I’ve checked strace on port 53:

sudo tcpdump -vvv -s 0 -l -n port 53
tcpdump: listening on wlp2s0, link-type EN10MB (Ethernet), capture size 262144 bytes
05:35:12.442852 IP (tos 0x0, ttl 64, id 48895, offset 0, flags [DF], proto UDP (17), length 60)
    192.168.1.116.59581 > 192.168.1.141.53: [bad udp cksum 0x848b -> 0x24d4!] 57480+ A? localtunnel.me. (32)
05:35:12.442904 IP (tos 0x0, ttl 64, id 48896, offset 0, flags [DF], proto UDP (17), length 60)
    192.168.1.116.59581 > 192.168.1.141.53: [bad udp cksum 0x848b -> 0xa6a5!] 24220+ AAAA? localtunnel.me. (32)
05:35:12.455301 IP (tos 0x0, ttl 64, id 47819, offset 0, flags [DF], proto UDP (17), length 76)
    192.168.1.141.53 > 192.168.1.116.59581: [udp sum ok] 57480 q: A? localtunnel.me. 1/0/0 localtunnel.me. [13m50s] A 138.197.63.247 (48)
05:35:12.465921 IP (tos 0x0, ttl 64, id 47820, offset 0, flags [DF], proto UDP (17), length 60)
    192.168.1.141.53 > 192.168.1.116.59581: [udp sum ok] 24220 q: AAAA? localtunnel.me. 0/0/0 (32)
05:35:12.522916 IP (tos 0x0, ttl 63, id 62222, offset 0, flags [DF], proto UDP (17), length 62)
    192.168.1.116.39734 > 10.0.0.2.53: [bad udp cksum 0xcc59 -> 0x9375!] 1710+ A? api.telegram.org. (34)
05:35:16.523303 IP (tos 0x0, ttl 63, id 16594, offset 0, flags [DF], proto UDP (17), length 62)
    192.168.1.116.53416 > 8.8.8.8.53: [bad udp cksum 0xd267 -> 0x57f5!] 1710+ A? api.telegram.org. (34)
05:35:16.543163 IP (tos 0x0, ttl 119, id 49810, offset 0, flags [none], proto UDP (17), length 78)
    8.8.8.8.53 > 192.168.1.116.53416: [udp sum ok] 1710 q: A? api.telegram.org. 1/0/0 api.telegram.org. [2m29s] A 149.154.167.220 (50)

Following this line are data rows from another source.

/-- A doubling of G beside three registers at Inf, and a write the premise admits at each end of its range. -/
theorem witness_StepKeepsPointsOnTheCurve :
    let s := (withP 0 Config.curve.genX Config.curve.genY State.reset).withFetchWord 32 0x00000108
    PointsOnCurve s ∧ (∃ t, exec (.pdbl 1 0) s = .next t) ∧ (∃ t, step s = .next t) ∧ s.inbox = [] :=
  ⟨by unfold PointsOnCurve; decide +kernel, ⟨_, rfl⟩, ⟨_, rfl⟩, rfl⟩

theorem witness_StepKeepsPointsOnTheCurve_write (off : Nat) (h : off = 0x010 ∨ off = 0x018 ∨ off = 0x2FC ∨ off = 0x400) :
    let s := { State.reset with inbox := [writeEvent off 1#32] }
    PointsOnCurve s ∧ (∃ t, step s = .next t) ∧ s.busy = false ∧ s.inbox = [writeEvent off 1#32] ∧
      Config.base + off ≠ Config.base + 0x014 ∧
      (Config.base + off < Config.base + 0x300 ∨ Config.base + 0x400 ≤ Config.base + off) := by
  have hp : PointsOnCurve State.reset := by unfold PointsOnCurve; decide
  refine ⟨fun j => hp j, ?_, rfl, rfl, by omega, by omega⟩
  rcases h with rfl | rfl | rfl | rfl <;>
    exact ⟨_, by simp [step, writeEvent, eventStep, busAccess, addrAccess, offsetAccess]; rfl⟩

theorem witness_FixedLoopGivesTheSamePoint : 1 ≤ 2 ^ 256 - 1 ∧ 2 ^ 256 - 1 < 2 ^ 256 ∧ 1 ≤ 1 ∧ 1 < 2 ^ 256 := by decide

/-- Also DoubleAndAddRecurrence (k = 1), SmulCompletes, DeriveCompletes and DeriveIsNeverInfinity: the valid scalars' ends. -/
theorem witness_ValidScalars :
    (let s := withF 0 1 State.reset; 1 ≤ s.f[0].toNat ∧ s.f[0].toNat < Config.curve.n) ∧
      let s := withF 0 (ordN - 1) State.reset; 1 ≤ s.f[0].toNat ∧ s.f[0].toNat < Config.curve.n := by decide +kernel

theorem witness_InvalidScalarsAreRejected :
    State.reset.f[0].toNat = 0 ∧ Config.curve.n ≤ (withF 0 ordN State.reset).f[0].toNat ∧
      Config.curve.n ≤ (withF 0 (2 ^ 256 - 1) State.reset).f[0].toNat := by decide +kernel

theorem witness_PublicKeyOfOne : (withF 0 1 State.reset).f[0] = 1#256 := by decide

theorem witness_SignCompletes :
    let s := signState true 1 1 0
    let q := { s with lnsrc := true }
    (2 : FReg).val % 2 = 0 ∧ q.lnsrc = true ∧ 1 ≤ q.f[0].toNat ∧ q.f[0].toNat < Config.curve.n ∧
      1 ≤ q.nonce.toNat ∧ q.nonce.toNat < Config.curve.n ∧
      ecMul Config.curve q.nonce.toNat (.aff Config.curve.genX Config.curve.genY) =
        .ok (.aff Config.curve.genX Config.curve.genY) ∧
      Config.curve.genX % Config.curve.n ≠ 0 ∧
      ¬ ((q.f[0].toNat : Int) * ((Config.curve.genX % Config.curve.n : Nat) : Int)) % Config.curve.n =
        ((q.nonce.toNat : Int) * (q.f[1].toNat : Int)) % Config.curve.n := by decide +kernel

/-- The clauses in their order: d = 0 and d = n; k = 0 and k = n; s = 0 (d = k = 1, z = genX). That r = 0 happens for some
nonce is not claimed. -/
theorem witness_SignErrorsInOrder :
    (2 : FReg).val % 2 = 0 ∧ (signState true 0 1 1).f[0].toNat = 0 ∧
      Config.curve.n ≤ (signState true ordN 1 1).f[0].toNat ∧
      1 ≤ (signing true 1 0 1 []).f[0].toNat ∧ (signing true 1 0 1 []).lnsrc = true ∧
      (signing true 1 0 1 []).nonce.toNat = 0 ∧ Config.curve.n ≤ (signing true 1 ordN 1 []).nonce.toNat := by
  decide +kernel

theorem witness_SignErrorsInOrder_degenerate :
    let s := signing true 1 1 Config.curve.genX []
    1 ≤ s.f[0].toNat ∧ s.f[0].toNat < Config.curve.n ∧ s.lnsrc = true ∧ 1 ≤ s.nonce.toNat ∧
      s.nonce.toNat < Config.curve.n ∧
      ecMul Config.curve s.nonce.toNat (.aff Config.curve.genX Config.curve.genY) =
        .ok (.aff Config.curve.genX Config.curve.genY) ∧
      ((s.f[0].toNat : Int) * ((Config.curve.genX % Config.curve.n : Nat) : Int)) % Config.curve.n =
        ((s.nonce.toNat : Int) * (s.f[1].toNat : Int)) % Config.curve.n := by decide +kernel

theorem witness_SignTakesFirstGoodCandidate :
    let s := signing false 1 0 1 [0, ordN, 7]
    s.lnsrc = false ∧ s.draws = [0#256, BitVec.ofNat 256 ordN] ++ 7#256 :: [] ∧ 2 < Config.entMaxTries ∧
      (∀ v ∈ [0#256, BitVec.ofNat 256 ordN], rejected v = true) ∧ rejected 7#256 = false :=
  ⟨by decide +kernel, by decide +kernel, by decide, List.all_eq_true.mp (by decide +kernel), by decide +kernel⟩

/-- Its hypothesis on the run with that candidate in NONCE: the next state reports no ILLEGAL_CMD. -/
theorem witness_SignTakesFirstGoodCandidate_next :
    ∃ t, exec (.sign 2 0 1) { signing false 1 0 1 [0, ordN, 7] with lnsrc := true, nonce := 7#256 } = .next t ∧
      t.err ≠ some .illegalCmd := ⟨_, rfl, by decide +kernel⟩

Here I can see the AAAA? v6 request and then the timeout for the v4’s

Anyone come across this before and any ideas on how to fix? Im pretty stuck at this point with lots of conflicting info when searching.

Updates:

So I messed around with this some more today. I edited the containers resolv.conf to:

nameserver 8.8.4.4
options timeout:1

This allowed me to ping google.com and looks to be pretty instant. However, because the nameserver is not pointing to the default docker dns for my bridge network I cant get any connections to my other containers.

I’ve then made a few changes whilst the container was running to have the following resolv.conf

root@8f65fb4f4210:/etc# cat resolv.conf
nameserver 127.0.0.11
options timeout:1
nameserver 8.8.4.4

This results in a faster response (1.1second) instead of the 5, but its clear that this is due to the timeout I’ve added and also forcing the google dns to be ipv4 only.